The fact Mays and his teammates had an inkling Waters might be too sick to play – Wade said Waters was under the weather in Wednesday’s home overtime loss to Florida and didn’t tell trainers until the last couple of days when he took an I.V. on Friday – may have mentally prepared the Tigers for their biggest mountain climb of the season.

Tennessee (24-3, 12-2 SEC), with two likely All-SEC first-team forwards Grant Williams and Admiral Schofield as well as variety of experienced players who can score 20 or more points, had won 19 straight games including an 11-0 start in league play. The Vols' streak ended with last Saturday’s 86-69 loss at Kentucky.

So even playing Tennessee if Waters had been healthy was projected as a tough test for the Tigers. Without him, Wade said the plan was to ship the ball inside to the 250-pound Reid, who has averaged 15 points and 6.8 rebounds in SEC play despite collecting four fouls in five of his last seven league games.

Yet, just 38 seconds into Saturday’s battle royale, he was whistled for his first foul when he threw the 6-7, 236-pound Williams to the floor during a rebound skirmish. Almost three minutes later with 16:18 left, he was benched after collecting foul No. 2 on an obvious shove in another board battle.

The absence of Waters forced Tennessee coach Rick Barnes to adjust.

“In some ways, it’s even tougher because you’ve talked about your game plan and what you want to do,” Barnes said. “I’ve also seen situations where teams play better when they lose a guy.”

Reid’s early foul trouble – he finished with just one point (an overtime free throw) and seven rebounds – threw a wrench into Wade’s game plan.

“We had to go to Plan C from there,” Wade explained.

Which was spacing the floor and setting high screens for backcourt duo of Mays and Smart. The twin 6-4, 200-pound hellbent attack dogs never quit driving fearlessly to the basket despite getting continuously leveled.

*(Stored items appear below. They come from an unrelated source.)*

-- ==== Sys2Proof/Tests/Slice0.lean ====
section
/-! SUPPORT. The model's own tests: form and decoding, one step per command with the values of 95_test_vectors.md, and
for each obligation with hypotheses a state and operands that meet them, clause by clause, at the edges of their ranges. -/

namespace Sys2Proof.Tests

set_option Elab.async false

open Sys2Proof.Machine

/-! ### Helpers -/

/-- The next state of a result, if it is one. -/
def after : Result → Option State
  | .next s => some s
  | .fault _ => none
  | .refused _ => none

/-- The response a result leaves on the response port. -/
def answer (r : Result) : Option Response := (after r).bind (·.resp)

/-- The state with operands on the command port. -/
def State.ops (s : State) (x y z rnd : Nat) : State := { s with port := { s.port with x := x, y := y, z := z, rnd := rnd } }

/-- The host presents one command, and nothing after it. -/
def present (cw : CommandWord) (x y z rnd : Nat) (s : State) : State := { s with host := [.command ⟨cw, x, y, z, rnd⟩] }

/-- One step in which the host presents one command. -/
def send (cw : CommandWord) (x y z rnd : Nat) (s : State) : Result := step (present cw x y z rnd s)

/-- `A` of 95_test_vectors.md V-C1. -/
def regA : Reg := ⟨4, 0b0011, 0b1001⟩

/-- `B` of 95_test_vectors.md V-C1. -/
def regB : Reg := ⟨4, 0b1001, 0b1101⟩

/-- The register of 95_test_vectors.md V-R10. -/
def regC : Reg := ⟨4, 0b1010, 0b0110⟩

/-- The register of 95_test_vectors.md V-S1, key 6. -/
def regD : Reg := ⟨3, 0b011, 0b110⟩

/-- "01001110". -/
def seqC : BitSeq := [false, true, false, false, true, true, true, false]

/-- "01101010". -/
def ksC : BitSeq := [false, true, true, false, true, false, true, false]

/-- A block in use: four registers, the combinator of V-C1 with AND, both buffers loaded. -/
def busy : State :=
  { State.reset with
    regs := [some regA, some regB, some regC, some regD, none, none, none, none]
    lanes := [regA, regB]
    mix := some ⟨2, 0b1000⟩
    seq := some seqC
    ks := some ksC }

/-- `busy` after a fault: the record of program P5. -/
def faulty : State := { busy with fault := 7, faultCw := 0x1800 }

/-- One lane, identity function, `L[0]` the register `r`, keystream `k`. -/
def single (r : Reg) (k : BitSeq) : State :=
  { State.reset with
    regs := [some r, none, none, none, none, none, none, none]
    lanes := [r]
    mix := some ⟨1, 0b10⟩
    ks := some k }

/-! ### Form -/

/-- An index of 16 is no 4-bit number, in every field of every form; 15 is one. -/
theorem test_wellFormed_index :
    (∀ mk ∈ [Instr.rinit, .rinitr, .rlargest, .rout, .rgenseq, .rkeyat, .rkey, .rcfg, .cadd, .clane, .guess],
      (mk 16).wellFormed = false ∧ (mk 15).wellFormed = true) ∧
    (∀ mk ∈ [Instr.rreset, .rnext, .brute],
      (mk 16 0).wellFormed = false ∧ (mk 0 16).wellFormed = false ∧ (mk 15 15).wellFormed = true) := by
  simp [Instr.wellFormed, indexFits]

/-- An operand of `2^XW` does not fit its port, whichever it is; `2^XW - 1` does. -/
theorem test_wellFormed_packet :
    Packet.fits Params.reference ⟨0, 2 ^ 256, 0, 0, 0⟩ = false ∧
    Packet.fits Params.reference ⟨0, 0, 2 ^ 256, 0, 0⟩ = false ∧
    Packet.fits Params.reference ⟨0, 0, 0, 2 ^ 256, 0⟩ = false ∧
    Packet.fits Params.reference ⟨0, 0, 0, 0, 2 ^ 256⟩ = false ∧
    Packet.fits Params.reference ⟨0xFFFF, 2 ^ 256 - 1, 2 ^ 256 - 1, 2 ^ 256 - 1, 2 ^ 256 - 1⟩ = true := by
  decide +kernel

/-! ### Decoding: words written out from the fields of 30_encoding.md R91 and the opcodes of R97 -/

theorem test_decode_system :
    decode 0b0000000000000000 = .command .nop ∧ decode 0b0000000100000000 = .command .stat ∧
    decode 0b0000001000000000 = .command .srst := by decide +kernel

theorem test_decode_register :
    decode 0b0001000000100000 = .command (.rinit 2) ∧ decode 0b0001000110010000 = .command (.rinitr 9) ∧
    decode 0b0001001000110010 = .command (.rreset 3 2) ∧ decode 0b0001001100001000 = .command (.rlargest 8) ∧
    decode 0b0001010000000010 = .command (.rout 2) ∧ decode 0b0001010100110010 = .command (.rnext 3 2) ∧
    decode 0b0001011000000001 = .command (.rgenseq 1) ∧ decode 0b0001011100000100 = .command (.rkeyat 4) ∧
    decode 0b0001100000001001 = .command (.rkey 9) ∧ decode 0b0001100100001111 = .command (.rcfg 15) := by decide +kernel

theorem test_decode_combinator :
    decode 0b0010000000000000 = .command .cclr ∧ decode 0b0010000100000001 = .command (.cadd 1) ∧
    decode 0b0010001000000000 = .command .cmix ∧ decode 0b0010001100000000 = .command .couts ∧
    decode 0b0010010000000000 = .command .ctick ∧ decode 0b0010010100000000 = .command .cgenbit ∧
    decode 0b0010011000000000 = .command .cgenseq ∧ decode 0b0010011100010000 = .command (.clane 1) := by decide +kernel

theorem test_decode_comparator :
    decode 0b0011000000000000 = .command .ksld ∧ decode 0b0011000100000000 = .command .ksseq ∧
    decode 0b0011001000000000 = .command .ksrd ∧ decode 0b0011001100000000 = .command .seqrd ∧
    decode 0b0011010000000000 = .command .hamm ∧ decode 0b0011010100000000 = .command .equ := by decide +kernel

theorem test_decode_search :
    decode 0b0100000000000111 = .command (.guess 7) ∧ decode 0b0100000100100101 = .command (.brute 2 5) ∧
    decode 0b0100000100010100 = .command (.brute 1 4) := by decide +kernel

/-- 95_test_vectors.md V-E1: the words of the assembling examples. -/
theorem test_encode :
    encode (.rinit 2) = 0x1020 ∧ encode (.rnext 3 2) = 0x1532 ∧ encode (.brute 1 4) = 0x4114 ∧
    encode .cgenseq = 0x2600 ∧ encode (.clane 7) = 0x2770 ∧ encode (.guess 7) = 0x4007 ∧ encode .srst = 0x0200 := by
  decide +kernel

/-- 95_test_vectors.md V-E3: the illegal words. -/
theorem test_decode_illegal :
    [0x0300, 0x1A00, 0x2800, 0x3600, 0x4200, 0xFF00, (0xFFFF : CommandWord)].all
      (fun w => decode w = .illegal .unassignedOpcode) = true ∧
    [0x2501, 0x1810, 0x1001, (0x0001 : CommandWord)].all (fun w => decode w = .illegal .unusedFieldNonzero) = true := by
  decide +kernel

/-- The table's words through the host's two functions. -/
theorem test_tableWord :
    decodeTableWord 16 0x1532 = some (.rnext 3 2) ∧ decodeTableWord 16 0x0300 = none ∧
    answer (step (State.reset.withFetchWord 16 0x1800)) = some ⟨7, 0, 0, 0⟩ ∧
    (after (step (State.reset.withFetchWord 16 0x1800))).map (·.faultCw) = some 0x1800 := by decide +kernel

/-! ### One step per command, from the vectors of 95_test_vectors.md -/

/-- V-R1, V-R3, V-R4, V-R5: `Next`. -/
theorem test_next :
    nextKey 4 0b1010 0b0110 = 0b1100 ∧ nextKey 4 0b1010 0b1100 = 0b0010 ∧ nextKey 4 0b1001 0b1000 = 0b1001 ∧
    nextKey 1 0 1 = 0 ∧ nextKey 1 1 1 = 1 ∧ nextKey 8 0x1D 0xFF = 0xE3 ∧
    nextKey 32 0x80000001 0x80000000 = 0x80000001 ∧ nextKey 32 0x80000001 0x7FFFFFFF = 0xFFFFFFFE := by
  decide +kernel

Mays got slapped so much that if you would have dusted his arms and face for fingerprints, he would have looked like a dribbling crime scene.

In so many areas, it didn’t seem like a fair fight for the Tigers.

Schofield and his automatic mid-range jumper posted 27 points. Williams banged his way to 18 points including the Vols’ last six points in overtime highlighted by spinning drives and left-hand finishes over 6-11 LSU forward Kavell Bigby-Williams and the 6-10 Reid.

Yet in the final 6:44 of regulation, after the Vols extended their lead to 64-55, Smart and Mays combined to outscore Tennessee 16-7 with Mays missing a potential game-winning 3-pointer at end of regulation to leave the game deadlocked at 71-71.

Smart added four more points in overtime, but it was the game-deciding free throws he swished to cap a 29-point performance that demonstrated “anytime there’s been a big game he’s been spades for us,” Wade said.

Even the prospect of shooting the biggest free throws of Smart’s 27-game college career didn’t rattle him.

“Yesterday at practice we shot free throws and I didn’t miss a free throw,” Smart said. “So I just said `Practice makes perfect.' I went up to the free throw line with a lot of confidence.”

Just moments later when the Vols couldn’t beat the game-ending buzzer with a field goal attempt, Smart and Mays embraced as the postgame party started.

After Barnes chased after the officiating crew to voice one last complaint, he found Wade for a handshake before Wade took the public address microphone to thank the sellout crowd of 13,581.

“We found a way, that’s what we do in Louisiana,” said Wade, drawing a huge roar.

That’s certainly what this LSU team does. It always discovers the escape route. It doesn’t matter if the Tigers do something impossible equivalent to walking barefoot through hot coals or swimming a mile underwater without taking a breath.

They just do it over and over and over.

After the first couple of times this season, you could call it "lucky." After another instance or two, it may have been described as "poise."

But after what happened Saturday, it’s simply the D.N.A. that has them four league wins away from winning or sharing an SEC regular season championship.